Task statement =
Make an exact copy of every entry.

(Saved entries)
@[simp] theorem behaveIdle_frame (P : Params N) (c : Context N) :
    (behaveIdle P c).ctl.CMD = c.ctl.CMD ∧ (behaveIdle P c).ctl.CMD_ILLEGAL = c.ctl.CMD_ILLEGAL ∧
    (behaveIdle P c).ctl.CYCLE_CNT = c.ctl.CYCLE_CNT ∧ (behaveIdle P c).a = c.a ∧
    (behaveIdle P c).r = c.r ∧ (behaveIdle P c).par = c.par ∧ (behaveIdle P c).bw = c.bw ∧
    (behaveIdle P c).gain = c.gain ∧ (behaveIdle P c).tun = c.tun ∧ (behaveIdle P c).smp = c.smp ∧
    (behaveIdle P c).cal = c.cal ∧ (behaveIdle P c).meas = c.meas ∧ (behaveIdle P c).sl = c.sl ∧
    (behaveIdle P c).hall = c.hall ∧ (behaveIdle P c).foo = c.foo ∧
    (behaveIdle P c).eemf = c.eemf ∧ (behaveIdle P c).al = c.al ∧ (behaveIdle P c).flt = c.flt ∧
    (behaveIdle P c).sp.Wrpm_cmd = c.sp.Wrpm_cmd ∧
    (behaveIdle P c).sp.Torque_cmd = c.sp.Torque_cmd ∧
    (behaveIdle P c).sp.Id_ol_ref = c.sp.Id_ol_ref ∧
    (behaveIdle P c).sp.Iq_ol_ref = c.sp.Iq_ol_ref ∧
    (behaveIdle P c).sp.Vd_ol_ref = c.sp.Vd_ol_ref ∧
    (behaveIdle P c).sp.Vq_ol_ref = c.sp.Vq_ol_ref ∧ (behaveIdle P c).sp.W_ol = c.sp.W_ol ∧
    (behaveIdle P c).sp.Hall_test_sel = c.sp.Hall_test_sel ∧
    (behaveIdle P c).out.Duty_a = c.out.Duty_a ∧ (behaveIdle P c).out.Duty_b = c.out.Duty_b ∧
    (behaveIdle P c).out.Duty_c = c.out.Duty_c :=
  ⟨rfl, rfl, rfl, rfl, rfl, rfl, rfl, rfl, rfl, rfl, rfl, rfl, rfl, rfl, rfl, rfl, rfl, rfl, rfl,
  rfl, rfl, rfl, rfl, rfl, rfl, rfl, rfl, rfl, rfl⟩

end Sys2Proof.Machine
end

Reply =
@[simp] theorem behaveIdle_frame (P : Params N) (c : Context N) :
    (behaveIdle P c).ctl.CMD = c.ctl.CMD ∧ (behaveIdle P c).ctl.CMD_ILLEGAL = c.ctl.CMD_ILLEGAL ∧
    (behaveIdle P c).ctl.CYCLE_CNT = c.ctl.CYCLE_CNT ∧ (behaveIdle P c).a = c.a ∧
    (behaveIdle P c).r = c.r ∧ (behaveIdle P c).par = c.par ∧ (behaveIdle P c).bw = c.bw ∧
    (behaveIdle P c).gain = c.gain ∧ (behaveIdle P c).tun = c.tun ∧ (behaveIdle P c).smp = c.smp ∧
    (behaveIdle P c).cal = c.cal ∧ (behaveIdle P c).meas = c.meas ∧ (behaveIdle P c).sl = c.sl ∧
    (behaveIdle P c).hall = c.hall ∧ (behaveIdle P c).foo = c.foo ∧
    (behaveIdle P c).eemf = c.eemf ∧ (behaveIdle P c).al = c.al ∧ (behaveIdle P c).flt = c.flt ∧
    (behaveIdle P c).sp.Wrpm_cmd = c.sp.Wrpm_cmd ∧
    (behaveIdle P c).sp.Torque_cmd = c.sp.Torque_cmd ∧
    (behaveIdle P c).sp.Id_ol_ref = c.sp.Id_ol_ref ∧
    (behaveIdle P c).sp.Iq_ol_ref = c.sp.Iq_ol_ref ∧
    (behaveIdle P c).sp.Vd_ol_ref = c.sp.Vd_ol_ref ∧
    (behaveIdle P c).sp.Vq_ol_ref = c.sp.Vq_ol_ref ∧ (behaveIdle P c).sp.W_ol = c.sp.W_ol ∧
    (behaveIdle P c).sp.Hall_test_sel = c.sp.Hall_test_sel ∧
    (behaveIdle P c).out.Duty_a = c.out.Duty_a ∧ (behaveIdle P c).out.Duty_b = c.out.Duty_b ∧
    (behaveIdle P c).out.Duty_c = c.out.Duty_c :=
  ⟨rfl, rfl, rfl, rfl, rfl, rfl, rfl, rfl, rfl, rfl, rfl, rfl, rfl, rfl, rfl, rfl, rfl, rfl, rfl,
  rfl, rfl, rfl, rfl, rfl, rfl, rfl, rfl, rfl, rfl⟩

end Sys2Proof.Machine
end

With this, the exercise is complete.